(Saved entries)
====================
-- ==== Sys2Proof/Certificates/Slice0/Obligations.lean ====
section
/-!
DEFINITION. The statements for the provers. Each says of one or several commands that `exec` answers a next state, and what
that state holds; the invariants at the end say what every step keeps. Where a statement names a state `u`, the station has
reacted to the command in every block but the NV Programmer; `u.take` is the programmer taking its next operation (R132).
-/

open Sys2Proof Sys2Proof.Machine

/-! ### Steps, starts -/

/-- A step with a command at the front of the queue is that command on the rest of the queue. -/
def Obligations.StepRunsTheFrontCommand : Prop :=
  ∀ (c : Instr) (rest : List Instr) (s : State), step (s.setPending (c :: rest)) = exec c (s.setPending rest)

/-- A step with no command waiting moves clocks only, and lets the start-up scan read one word: every other part of the
state is unchanged. Without power nothing moves (log entry 15). Once the scan has read everything, the store, the arrays,
the staging queue and the Order Unit are unchanged too; while it reads, only its own count of words moves, until a stage
has read its last word (R113, R133, R135). That an idle step is a tick is the model's choice (log entry 2); so is how many
words a stage reads (log entry 33).

What an idle step of 50 ns moves (log entry 2). The slot timing of an ALIGNED station: the time in the quarter, the next
quarter, the next slot, up to the end of slot 37; it stands while a mark slot or a burst point is its next event (R2, R4,
R5, R51). The silence timer up to 76 slot times and the backoff down to 0 (R18, R19), a low being timed up to 400 µs (R23),
the wake pattern up to 5 ms (R22), the conversion by its sample time plus 12 µs (R44), the operation of the NV Programmer
(R131), the sense, forced-wake and window timers in ms (R180, R181, R182), and the ALERT pulse up to 100 µs (R93). Each
waits at its limit for the command that is its event.

The durations in units of 50 ns: a slot of 200, 100, 50 or 25 µs and its quarter by the slot rate (R3); an attempt of a word
program 30 µs, a setup program pulse 200 µs, a setup erase pulse 5 ms, a bank erase 45 ms plus its condemn write and the
verify of 16,384 words, one unit each (R113, R115, R131), the condemn write taken as one attempt (log entry 13). The sample
time is its setting for inputs 0 to 7 and 32 µs for 8 and 9; the input converted is the survey's next, the repetition's, or
the sense input (R44, R47, R52, R180). -/
def Obligations.IdleStepMovesOnlyClocks : Prop :=
  (∀ s : State, s.pending = [] → s.powered = false → step s = .next s)
  ∧ (∀ s : State, s.pending = [] → s.powered = true → ∃ t, step s = .next t
    ∧ t.powered = true ∧ t.pending = [] ∧ t.membership = s.membership ∧ t.monitors = s.monitors
    ∧ t.ring = s.ring ∧ t.engine = s.engine ∧ t.lock = s.lock ∧ t.settings = s.settings
    ∧ t.setup.fault = s.setup.fault ∧ t.setup.validated = s.setup.validated ∧ t.store.scanned = s.store.scanned
    ∧ t.pins.straps = s.pins.straps ∧ t.pins.alertLow = s.pins.alertLow
    ∧ t.line.align = s.line.align ∧ t.line.round = s.line.round ∧ t.line.count = s.line.count
    ∧ t.line.search = s.line.search ∧ t.line.detector = s.line.detector ∧ t.line.burstPoints = s.line.burstPoints
    ∧ t.line.heldLow = s.line.heldLow
    ∧ t.sequencer = { s.sequencer with elapsed := t.sequencer.elapsed }
    ∧ t.rest.count = s.rest.count ∧ t.rest.longLows = s.rest.longLows ∧ t.rest.waking = s.rest.waking
    ∧ (s.store.scanned = true ∨ s.store.scan.stage = .decide →
        t.store = s.store ∧ t.arrays = s.arrays ∧ t.staging = s.staging ∧ t.orders = s.orders ∧ t.setup = s.setup
          ∧ t.programmer = { s.programmer with elapsed := t.programmer.elapsed } ∧ t.pins.faultLow = s.pins.faultLow)
    ∧ (s.store.scanned = false → s.store.scan.stage ≠ .decide →
        s.store.scan.read + 1 < scanWords s.arrays s.store.scan.stage →
        t.store = { s.store with scan := { s.store.scan with read := s.store.scan.read + 1 } } ∧ t.arrays = s.arrays
          ∧ t.staging = s.staging ∧ t.orders = s.orders ∧ t.setup = s.setup
          ∧ t.programmer = { s.programmer with elapsed := t.programmer.elapsed } ∧ t.pins.faultLow = s.pins.faultLow)
    ∧ (s.store.scanned = false → s.store.scan.stage ≠ .decide →
        scanWords s.arrays s.store.scan.stage ≤ s.store.scan.read + 1 →
        ∃ u : State, t = u.scanStage.refreshFault ∧ u.store = s.store ∧ u.arrays = s.arrays ∧ u.staging = s.staging
          ∧ u.orders = s.orders ∧ u.setup = s.setup
          ∧ u.programmer = { s.programmer with
              elapsed := clockUp (operationUnits s.programmer.op) s.programmer.elapsed }))
  ∧ (∀ s : State, s.pending = [] → s.powered = true → ∃ t, step s = .next t
    ∧ (s.line.align ≠ .aligned ∨ s.line.awaitsCommand s.settings.density = true →
        t.line.position = s.line.position ∧ t.line.phase = s.line.phase ∧ t.line.phaseTime = s.line.phaseTime)
    ∧ (s.line.align = .aligned → s.line.awaitsCommand s.settings.density = false →
        (s.line.phaseTime + 1 < quarterUnits s.settings → t.line.phaseTime = s.line.phaseTime + 1
          ∧ t.line.phase = s.line.phase ∧ t.line.position = s.line.position)
        ∧ (quarterUnits s.settings ≤ s.line.phaseTime + 1 →
          (s.line.phase ≠ .q4 → t.line.phase = Quarter.next s.line.phase ∧ t.line.phaseTime = 0
            ∧ t.line.position = s.line.position)
          ∧ (s.line.phase = .q4 → s.line.position ≠ 37 → t.line.phase = .q1 ∧ t.line.phaseTime = 0
            ∧ t.line.position.val = s.line.position.val + 1)
          ∧ (s.line.phase = .q4 → s.line.position = 37 → t.line.phase = .q4
            ∧ t.line.phaseTime = s.line.phaseTime ∧ t.line.position = 37)))
    ∧ t.line.silence = s.line.silence.map (Timer.up (slotUnits s.settings) 76)
    ∧ t.line.backoff = s.line.backoff.map (Timer.down (slotUnits s.settings))
    ∧ t.line.lowTime = (if s.line.detector = .timing then clockUp 8000 s.line.lowTime else s.line.lowTime)
    ∧ t.line.pattern = s.line.pattern.map (clockUp 100000)
    ∧ (∀ i, convertedInput s.settings s.sequencer = some i →
        t.sequencer.elapsed = clockUp ((sampleTime s.settings i + 12) * 20) s.sequencer.elapsed)
    ∧ (convertedInput s.settings s.sequencer = none → t.sequencer.elapsed = s.sequencer.elapsed)
    ∧ (s.store.scanned = true ∨ s.store.scan.stage = .decide
          ∨ s.store.scan.read + 1 < scanWords s.arrays s.store.scan.stage →
        t.programmer.elapsed = clockUp (operationUnits s.programmer.op) s.programmer.elapsed)
    ∧ t.rest.sense = s.rest.sense.map (Timer.up 20000 s.settings.sensePeriod)
    ∧ t.rest.forced = s.rest.forced.map (Timer.up 20000 (s.settings.forcedWake.getD 0 * 60000))
    ∧ t.rest.window = s.rest.window.map (Timer.up 20000 10)
    ∧ t.pins.alertPulse = s.pins.alertPulse.map (clockUp 2000))
  ∧ (∀ (density : Nat) (l : Line), l.awaitsCommand density = true ↔ (l.round = none ∧ l.position = 0)
      ∨ ∃ o d, l.round = some o ∧ o.captureRound = true ∧ l.nextBurstPoint density = some d
          ∧ 38 * d / density = l.position.val)
  ∧ (∀ (unit limit : Nat) (t : Timer), (limit ≤ t.count → t.up unit limit = t)
      ∧ (t.count < limit → t.sub + 1 < unit → t.up unit limit = ⟨t.count, t.sub + 1⟩)
      ∧ (t.count < limit → unit ≤ t.sub + 1 → t.up unit limit = ⟨t.count + 1, 0⟩)
      ∧ (t.count = 0 → t.down unit = t)
      ∧ (t.count ≠ 0 → t.sub + 1 < unit → t.down unit = ⟨t.count, t.sub + 1⟩)
      ∧ (t.count ≠ 0 → unit ≤ t.sub + 1 → t.down unit = ⟨t.count - 1, 0⟩))
  ∧ (∀ limit n : Nat, (n < limit → clockUp limit n = n + 1) ∧ (limit ≤ n → clockUp limit n = n))
  ∧ (∀ st : Settings, (st.slotRate = 5000 → slotUnits st = 4000 ∧ quarterUnits st = 1000)
      ∧ (st.slotRate = 10000 → slotUnits st = 2000 ∧ quarterUnits st = 500)
      ∧ (st.slotRate = 20000 → slotUnits st = 1000 ∧ quarterUnits st = 250)
      ∧ (st.slotRate = 40000 → slotUnits st = 500 ∧ quarterUnits st = 125))
  ∧ (∀ w, operationUnits (.word w) = 600)
  ∧ (∀ i v k owed, operationUnits (.pulse (.program i v k owed)) = 4000)
  ∧ (∀ k owed, operationUnits (.pulse (.erase k owed)) = 100000)
  ∧ (∀ b h, operationUnits (.bankErase b h) = 600 + 900000 + 16384)
  ∧ (∀ (st : Settings) (i : Input),
      (∀ h : i.val < 8, sampleTime st i = st.sampleTimes[i.val]) ∧ (8 ≤ i.val → sampleTime st i = 32))
  ∧ (∀ (st : Settings) (q : Sequencer), (q.converter = .idle → convertedInput st q = none)
      ∧ (q.converter = .survey → (q.pass = none → convertedInput st q = none)
          ∧ ∀ p, q.pass = some p → convertedInput st q = nextEntry st p)
      ∧ (q.converter = .burst → (q.repetition = none → convertedInput st q = none)
          ∧ ∀ r, q.repetition = some r → r.e < st.burst.length → convertedInput st q = st.burst[r.e]?)
      ∧ (q.converter = .sense → ∃ i, convertedInput st q = some i ∧ i.val = st.senseInput.val))
  ∧ (∀ (density : Nat) (l : Line) (d : Nat), l.nextBurstPoint density = some d
      ↔ d < density ∧ l.burstPoints ≤ d ∧ l.ahead (38 * d / density) = true
        ∧ ∀ k, l.burstPoints ≤ k → k < d → l.ahead (38 * k / density) = false)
====================
• [What you are asked to do]: Only the count is wanted. Count the lines of the data above that include the string "event".

• [Exercise response]: 2